◆ Action item
Copy each entry below without any change.

- Opening Delimiter -

/-- Steps 1 and 2 of R402: fetching stops, and every outstanding request ends CANCELLED. A part of another furrow's request stops. -/
def Run.zeroiseRequests (r : Run s₀) (f : FurrowIx) : Run s₀ :=
  let r := r.modFur f fun c => { c with life := .zeroising }
  let open_ := (List.finRange 64).flatMap fun h => (r.fur f).outstanding h
  r.each open_ fun r q =>
    if q.origin.isSome then r.modFur f fun c => c.dropReq q.h q.tag
    else
      let r := if q.isEnded then r else
        ((r.modFur f fun c => c.cancelReq f q.h q.tag).closeStream f q.h q.tag Status.cancelled).modFur f fun c =>
          c.finish f q.h q.tag (.bare Status.cancelled 0)
      r.postFinal f q.h q.tag

/-- Step 3 of R402: every context other than handle 0 becomes FREE, and the Tally closes its record. -/
def Furrow.zeroiseContexts (c : Furrow) (f : FurrowIx) : Furrow :=
  ((List.finRange 64).filter fun h => h ≠ 0).foldl (fun (c : Furrow) h =>
    if c.ctx[h].state = .free then c
    else ((((c.tallyClose f h 0x04 false).endBinding f h).freeUnitsOf h).modCtx h fun _ => Context.initial)) c

/-- Step 5 of R402: slots and handles return to their reset values, the log keeps SEQ 0–2, and the Granary goes OFFLINE. -/
def Furrow.zeroiseUnits (c : Furrow) : Furrow :=
  { c with
    reqs := c.reqs.filter fun q => q.h = 0 ∧ q.isEnded
    cores := Vector.replicate 64 .idle, texts := Vector.replicate 8 .idle
    counts := { c.counts with bad := [] }
    srch := Vector.replicate 8 .initial, tbl := Vector.replicate 16 .initial, attached := []
    winEn := Vector.replicate 64 false, winSize := Vector.replicate 64 0, windows := []
    toks := [], tokStatus := Vector.replicate 64 (0, 0), plans := [], ptOffset := Vector.replicate 64 0
    ptLog := Vector.replicate 64 0, ptPaused := Vector.replicate 64 0, steps := [], peers := [], halfImages := []
    pyr := { c.pyr with txs := [], inbox := [], spans := [], orphans := [] }
    grn := { Granary.initial c.grn.nand with
      mapBase := c.grn.mapBase, idleUs := c.grn.idleUs, bgFree := c.grn.bgFree, fgFree := c.grn.fgFree, barred := true } }

/-- The furrow zeroises on a successful grant (R402). -/
def Run.zeroise (r : Run s₀) (f : FurrowIx) : Run s₀ :=
  let r := (r.zeroiseRequests f).modFur f fun c => c.zeroiseContexts f
  let r := ((r.act (.wipe (.hbm f))).act (.wipe (.t1 f))).act (.wipe (.t0 f))
  r.modFur f fun c =>
    let c := (c.zeroiseUnits).modCtx 0 fun x =>
      { x with spanId := 0, role := .none, pairs := [], rings := { x.rings with kept := [], openRun := none } }
    { c with
      life := .ready
      sec := { c.sec with log := c.sec.log.filter fun e => decide (e.seq.toNat < 3)
                          debugKey := true, debugUnlocked := true, scrubPending := true } }

/-- DBG_GRANT (R401, R402): a grant that verifies unlocks debug and zeroises the furrow; one that fails counts. -/
def execDbgGrant (f : FurrowIx) (grant : List Byte) (s : State) : Host.Outcome State Fault Refusal :=
  let r := Run.start s
  let c := s.furrow f
  let good := match c.openChallenge with
    | some bs => decide (grant.length = 64) && grantVerifies s.fuses[f] bs grant
    | none => false
  (if !c.tapUp ∨ !c.serves then r
   else
     let r := r.modFur f fun c => c.modSec fun z => { z with challenge := none }
     if good then r.zeroise f
     else r.modFur f fun c => c.modSec fun z => { z with unlockFails := BitVec.ofNat 4 (min 8 (z.unlockFails.toNat + 1)) }).done

/-- DBG_CHALLENGE_EXPIRY (R401): a challenge of 600 s ago is no longer valid. -/
def execDbgChallengeExpiry (f : FurrowIx) (s : State) : Host.Outcome State Fault Refusal :=
  ((Run.start s).modFur f fun c => if c.openChallenge.isNone then c.modSec fun z => { z with challenge := none } else c).done

/-- A boundary-scan instruction is loaded (R400): in reset it takes effect and sets SCRUB_PENDING; out of reset it selects BYPASS
unless debug is on, and then only sets SCRUB_PENDING (DEDUCED, log 68). -/
def Run.scan (r : Run s₀) (f : FurrowIx) (code : Byte) : Run s₀ :=
  let x := r.now.fuses[f]
  r.modFur f fun c =>
    if c.life = .reset then c.modSec fun z => { z with extest := some code, scrubPending := true }
    else if debugOn c.sec x then c.modSec fun z => { z with scrubPending := true } else c

/-- EXTEST (R400). -/
def execExtest (f : FurrowIx) (s : State) : Host.Outcome State Fault Refusal := ((Run.start s).scan f 0).done

/-- EXTEST_PULSE (R400). -/
def execExtestPulse (f : FurrowIx) (s : State) : Host.Outcome State Fault Refusal := ((Run.start s).scan f 1).done

/-- EXTEST_TRAIN (R400). -/
def execExtestTrain (f : FurrowIx) (s : State) : Host.Outcome State Fault Refusal := ((Run.start s).scan f 2).done

end Sys2Proof.Machine
end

- Closing Delimiter -

◆ Task result
/-- Steps 1 and 2 of R402: fetching stops, and every outstanding request ends CANCELLED. A part of another furrow's request stops. -/
def Run.zeroiseRequests (r : Run s₀) (f : FurrowIx) : Run s₀ :=
  let r := r.modFur f fun c => { c with life := .zeroising }
  let open_ := (List.finRange 64).flatMap fun h => (r.fur f).outstanding h
  r.each open_ fun r q =>
    if q.origin.isSome then r.modFur f fun c => c.dropReq q.h q.tag
    else
      let r := if q.isEnded then r else
        ((r.modFur f fun c => c.cancelReq f q.h q.tag).closeStream f q.h q.tag Status.cancelled).modFur f fun c =>
          c.finish f q.h q.tag (.bare Status.cancelled 0)
      r.postFinal f q.h q.tag

/-- Step 3 of R402: every context other than handle 0 becomes FREE, and the Tally closes its record. -/
def Furrow.zeroiseContexts (c : Furrow) (f : FurrowIx) : Furrow :=
  ((List.finRange 64).filter fun h => h ≠ 0).foldl (fun (c : Furrow) h =>
    if c.ctx[h].state = .free then c
    else ((((c.tallyClose f h 0x04 false).endBinding f h).freeUnitsOf h).modCtx h fun _ => Context.initial)) c

/-- Step 5 of R402: slots and handles return to their reset values, the log keeps SEQ 0–2, and the Granary goes OFFLINE. -/
def Furrow.zeroiseUnits (c : Furrow) : Furrow :=
  { c with
    reqs := c.reqs.filter fun q => q.h = 0 ∧ q.isEnded
    cores := Vector.replicate 64 .idle, texts := Vector.replicate 8 .idle
    counts := { c.counts with bad := [] }
    srch := Vector.replicate 8 .initial, tbl := Vector.replicate 16 .initial, attached := []
    winEn := Vector.replicate 64 false, winSize := Vector.replicate 64 0, windows := []
    toks := [], tokStatus := Vector.replicate 64 (0, 0), plans := [], ptOffset := Vector.replicate 64 0
    ptLog := Vector.replicate 64 0, ptPaused := Vector.replicate 64 0, steps := [], peers := [], halfImages := []
    pyr := { c.pyr with txs := [], inbox := [], spans := [], orphans := [] }
    grn := { Granary.initial c.grn.nand with
      mapBase := c.grn.mapBase, idleUs := c.grn.idleUs, bgFree := c.grn.bgFree, fgFree := c.grn.fgFree, barred := true } }

/-- The furrow zeroises on a successful grant (R402). -/
def Run.zeroise (r : Run s₀) (f : FurrowIx) : Run s₀ :=
  let r := (r.zeroiseRequests f).modFur f fun c => c.zeroiseContexts f
  let r := ((r.act (.wipe (.hbm f))).act (.wipe (.t1 f))).act (.wipe (.t0 f))
  r.modFur f fun c =>
    let c := (c.zeroiseUnits).modCtx 0 fun x =>
      { x with spanId := 0, role := .none, pairs := [], rings := { x.rings with kept := [], openRun := none } }
    { c with
      life := .ready
      sec := { c.sec with log := c.sec.log.filter fun e => decide (e.seq.toNat < 3)
                          debugKey := true, debugUnlocked := true, scrubPending := true } }

/-- DBG_GRANT (R401, R402): a grant that verifies unlocks debug and zeroises the furrow; one that fails counts. -/
def execDbgGrant (f : FurrowIx) (grant : List Byte) (s : State) : Host.Outcome State Fault Refusal :=
  let r := Run.start s
  let c := s.furrow f
  let good := match c.openChallenge with
    | some bs => decide (grant.length = 64) && grantVerifies s.fuses[f] bs grant
    | none => false
  (if !c.tapUp ∨ !c.serves then r
   else
     let r := r.modFur f fun c => c.modSec fun z => { z with challenge := none }
     if good then r.zeroise f
     else r.modFur f fun c => c.modSec fun z => { z with unlockFails := BitVec.ofNat 4 (min 8 (z.unlockFails.toNat + 1)) }).done

/-- DBG_CHALLENGE_EXPIRY (R401): a challenge of 600 s ago is no longer valid. -/
def execDbgChallengeExpiry (f : FurrowIx) (s : State) : Host.Outcome State Fault Refusal :=
  ((Run.start s).modFur f fun c => if c.openChallenge.isNone then c.modSec fun z => { z with challenge := none } else c).done

/-- A boundary-scan instruction is loaded (R400): in reset it takes effect and sets SCRUB_PENDING; out of reset it selects BYPASS
unless debug is on, and then only sets SCRUB_PENDING (DEDUCED, log 68). -/
def Run.scan (r : Run s₀) (f : FurrowIx) (code : Byte) : Run s₀ :=
  let x := r.now.fuses[f]
  r.modFur f fun c =>
    if c.life = .reset then c.modSec fun z => { z with extest := some code, scrubPending := true }
    else if debugOn c.sec x then c.modSec fun z => { z with scrubPending := true } else c

/-- EXTEST (R400). -/
def execExtest (f : FurrowIx) (s : State) : Host.Outcome State Fault Refusal := ((Run.start s).scan f 0).done

/-- EXTEST_PULSE (R400). -/
def execExtestPulse (f : FurrowIx) (s : State) : Host.Outcome State Fault Refusal := ((Run.start s).scan f 1).done

/-- EXTEST_TRAIN (R400). -/
def execExtestTrain (f : FurrowIx) (s : State) : Host.Outcome State Fault Refusal := ((Run.start s).scan f 2).done

end Sys2Proof.Machine
end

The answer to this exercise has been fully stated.